Analytical Sciences

Abstract − Analytical Sciences, 30(10), 1023 (2014).

Real-time Noninvasive Monitoring of UV Light-induced Cell Death by the Deflection of a Probe Beam
Xing-Zheng WU,* Tomohisa KATO,** and Satoshi TERADA**
*Department of Life, Environmental and Materials Science, Faculty of Engineering, Fukuoka Institute of Technology, 3-30-1 Wajiro-higashi, Higashi, Fukuoka 811-0295, Japan
**Department of Applied Chemistry and Biotechnology, School of Engineering, University of Fukui, 3-9-1 Bunkyo, Fukui 910-8507, Japan
Cell death and its deregulation characterize numerous human diseases. Here, we report on real-time noninvasive monitoring of UV light-induced cell death by the deflection of a probe beam. UV light of 330 – 370 nm from a high-pressure Hg lamp illuminated cultured HepG2 cells, and at the same time a probe beam from a diode laser was passed through a vicinity of the HepG2 cell. The deflection signal of the probe beam, which was induced by changes of the concentration gradients in processes of the active materials movements across the cell membrane, was monitored.

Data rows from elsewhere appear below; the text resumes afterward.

/-- R21: SEQ_STATE holds the phase code above the six bits of `pos`. -/
theorem seqState_toNat (s : State) :
    (seqState s).toNat = s.phase.code.toNat * 64 + s.pos.toNat := by
  have hcode := s.phase.code.isLt
  have hpos := s.pos.isLt
  rw [seqState, BitVec.toNat_ofNat]
  exact Nat.mod_eq_of_lt (by omega)

/-- Settles O2: each number's register by zero extension, STATUS and SEQ_STATE by their composition. -/
theorem cfgRdReturnsNumberedRegister : Obligations.CfgRdReturnsNumberedRegister := by
  unfold Obligations.CfgRdReturnsNumberedRegister
  refine fun num s => ⟨readReg num s, rfl, ?_⟩
  have zext {w : Nat} (x : BitVec w) (hw : w ≤ 32) : (x.setWidth 32).toNat = x.toNat :=
    BitVec.toNat_setWidth_of_le hw
  obtain ⟨n, hn⟩ := num
  match n, hn with
  | 0, _ | 1, _ | 2, _ | 3, _ | 4, _ | 6, _ | 9, _ | 10, _ | 11, _ | 12, _ => exact zext _ (by decide)
  | 5, _ | 7, _ | 14, _ | 15, _ => rfl
  | 8, _ => exact (zext _ (by decide)).trans (statusByte_toNat s)
  | 13, _ =>
    refine (zext _ (by decide)).trans ((seqState_toNat s).trans ?_)
    cases s.phase <;> rfl
  | n + 16, _ => omega

/-! ### START (45_host_control.md R147) -/

/-- Settles O3: the set-up answer decides only whether the cause is recorded. -/
theorem startLoadsBoundsAndOpensBus : Obligations.StartLoadsBoundsAndOpensBus := by
  unfold Obligations.StartLoadsBoundsAndOpensBus
  refine fun netOk s => ⟨fun hphase => ?_, exec_start_outside_idle⟩
  show execStart netOk s = _
  rw [execStart, if_neg fun hne => hne hphase]
  cases netOk <;> rfl

end Sys2Proof.Machine

namespace Sys2Proof.Machine

/-! ### The configuration registers as one value (10_state.md R21) -/

/-- The values of the seven configuration registers. -/
structure Configuration where
  variant : BitVec 1
  palette : BitVec 2
  auto : BitVec 2
  min : BitVec 16
  max : BitVec 16
  busClock : BitVec 32
  logLevel : BitVec 8

/-- What the configuration registers of a state hold. -/
def State.configuration (s : State) : Configuration where
  variant := s.cfgVariant
  palette := s.cfgPalette
  auto := s.cfgAuto
  min := s.cfgMin
  max := s.cfgMax
  busClock := s.cfgBusClock
  logLevel := s.cfgLogLevel

theorem configuration_eq_iff {s t : State} : t.configuration = s.configuration ↔
    t.cfgVariant = s.cfgVariant ∧ t.cfgPalette = s.cfgPalette ∧ t.cfgAuto = s.cfgAuto ∧
    t.cfgMin = s.cfgMin ∧ t.cfgMax = s.cfgMax ∧ t.cfgBusClock = s.cfgBusClock ∧
    t.cfgLogLevel = s.cfgLogLevel := by
  simp only [State.configuration, Configuration.mk.injEq]

@[simp] theorem goto_configuration (p : Phase) (s : State) :
    (goto p s).configuration = s.configuration := rfl
@[simp] theorem pollCommand_configuration (s : State) :
    (pollCommand s).configuration = s.configuration := by
  rw [pollCommand_eq]
  rfl

@[simp] theorem takeHost_configuration (s : State) :
    (takeHost s).configuration = s.configuration := rfl

/-! ### Which operations write the configuration (10_state.md R21, 30_encoding.md R70) -/

/-- CFG.WR and RESET, the only operations that write a configuration register. -/
def writesConfiguration : Instr → Bool
  | .cfgWr _ _ | .reset => true
  | _ => false

/-- A phase selects neither of them: both are the host's (R70). -/
theorem decodePhase_not_writesConfiguration {code : BitVec 4} {variant : BitVec 1}
    {segId : BitVec 4} {auto : BitVec 2} {i : Instr}
    (h : decodePhase code variant segId auto = .ok i) : writesConfiguration i = false := by
  unfold decodePhase at h
  repeat' split at h
  all_goals cases h <;> rfl

/-- Nor does either half of a core step. -/
theorem decode_phaseSelector_not_writesConfiguration {s : State} {half : Half} {i : Instr}
    (h : decode (phaseSelector s half) = .ok i) : writesConfiguration i = false := by
  cases half with
  | first => exact decodePhase_not_writesConfiguration h
  | second =>
    simp only [phaseSelector, decode] at h
    split at h <;> cases h
    rfl

/-! ### Operations that keep the configuration -/

@[simp] theorem packetStored_configuration (s : State) (p : Packet) (rest : List BusAnswer) :
    (packetStored s p rest).configuration = s.configuration := rfl

/-- An accepted packet moves `pos` and may poll (40_synchronizer.md R83). -/
@[simp] theorem packetAccepted_configuration (s : State) :
    (packetAccepted s).configuration = s.configuration := by
  rw [packetAccepted, goto_configuration]
  split
  · exact pollCommand_configuration _
  · rfl

theorem exec_pktAccept_keeps_configuration {s t : State} (h : exec .pktAccept s = .next t) :
    t.configuration = s.configuration := by
  by_cases hpos : s.pos.toNat < 60
  · cases (execPktAccept_eq s hpos).symm.trans h
    exact packetAccepted_configuration s
  · have hfault : exec .pktAccept s = .fault .posOutOfRange := if_pos (Nat.le_of_not_lt hpos)
    cases hfault.symm.trans h

theorem exec_pktDesync_keeps_configuration {s t : State} (h : exec .pktDesync s = .next t) :
    t.configuration = s.configuration := by
  have hdesync : execPktDesync s = .next t := h
  unfold execPktDesync at hdesync
  split at hdesync <;> cases hdesync
  rfl

/-- Whatever a packet read selects, it writes no configuration register (R82, R83 to R87). -/
theorem exec_pktRd_keeps_configuration {s t : State} (h : exec .pktRd s = .next t) :
    t.configuration = s.configuration := by
  obtain ⟨-, rfl⟩ | ⟨rest, -, rfl⟩ | ⟨p, rest, -, -, hop⟩ := execPktRd_next h
  · rfl
  · rfl
  · rw [← packetStored_configuration s p rest]
    generalize packetStored s p rest = u at hop
    obtain ⟨-, -, rfl⟩ | ⟨-, -, -, -, rfl⟩ | ⟨-, -, -, -, rfl⟩ | ⟨-, -, rfl⟩ := hop
    · rfl
    · rfl
    · rfl
    · exact packetAccepted_configuration u

theorem exec_synBackoff_keeps_configuration {s t : State} (h : exec .synBackoff s = .next t) :
    t.configuration = s.configuration := by
  have hbackoff : execSynBackoff s = .next t := h
  unfold execSynBackoff at hbackoff
  dsimp only at hbackoff
  split at hbackoff <;> cases hbackoff <;> rfl

theorem exec_rsmStoreHr_keeps_configuration {s t : State} (h : exec .rsmStoreHr s = .next t) :
    t.configuration = s.configuration := by
  have hstore : execRsmStoreHr s = .next t := h
  unfold execRsmStoreHr at hstore
  split at hstore <;> cases hstore
  rfl

theorem exec_rngScale_keeps_configuration {s t : State} (h : exec .rngScale s = .next t) :
    t.configuration = s.configuration := by
  obtain hdegenerate | hproper := Int.lt_or_le ((s.rangeMax.toNat : Int) - s.rangeMin.toNat) 1
  · cases (exec_rngScale_of_degenerate hdegenerate).symm.trans h
    rfl
  · cases (exec_rngScale_of_one_le hproper).symm.trans h
    rfl

/-- START reads the configuration and writes none of it (45_host_control.md R147). -/
theorem exec_start_keeps_configuration {netOk : Bool} {s t : State}
    (h : exec (.start netOk) s = .next t) : t.configuration = s.configuration := by
  have hstart : execStart netOk s = .next t := h
  unfold execStart at hstart
  split at hstart
  · cases hstart
    rfl
  · cases netOk <;> cases hstart <;> rfl

/-- PAL.MAP writes the preview alone (43_palette_mapper.md R126). -/
theorem exec_palMap_keeps_configuration {s t : State} (h : exec .palMap s = .next t) :
    t.configuration = s.configuration := by
  have hmap : execPalMap s = .next t := h
  unfold execPalMap at hmap
  split at hmap
  · cases hmap
  · split at hmap <;> cases hmap
    rfl

/-- Every operation but CFG.WR and RESET keeps the configuration. -/
theorem exec_keeps_configuration {i : Instr} {s t : State} (hi : writesConfiguration i = false)
    (h : exec i s = .next t) : t.configuration = s.configuration := by
  cases i with
  | cfgWr _ _ | reset => cases hi
  | start _ => exact exec_start_keeps_configuration h
  | pktRd => exact exec_pktRd_keeps_configuration h
  | pktAccept => exact exec_pktAccept_keeps_configuration h
  | pktDesync => exact exec_pktDesync_keeps_configuration h
  | synBackoff => exact exec_synBackoff_keeps_configuration h
  | rsmStoreHr => exact exec_rsmStoreHr_keeps_configuration h
  | rngScale => exact exec_rngScale_keeps_configuration h
  | palMap => exact exec_palMap_keeps_configuration h
  | attBegin | pubPoll | cmdPoll =>
    cases h
    exact pollCommand_configuration _
  | cfgRd _ | pktSegok _ | pktSegbad _ | pktFatal | rbtClose | rbtReboot | rbtWarm | rbtOpen
  | rsmStoreLr | rsmStoreHr4 | rsmInvalid | rsmExtract | rngHold | rngScan | pubRaw | pubPreview =>
    cases h
    rfl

It was found that the deflection signals changed greatly after UV illumination, suggesting that the materials movements across the cell membrane were greatly affected by the UV illumination. After UV illumination of about 5400 – 7400 s at a light power of 0.028 W/cm2, the deflection signals became little changed with time, suggesting that the living cells had been killed by the UV illumination. This conclusion agreed well with cell viability determinations of the traditional trypan blue method.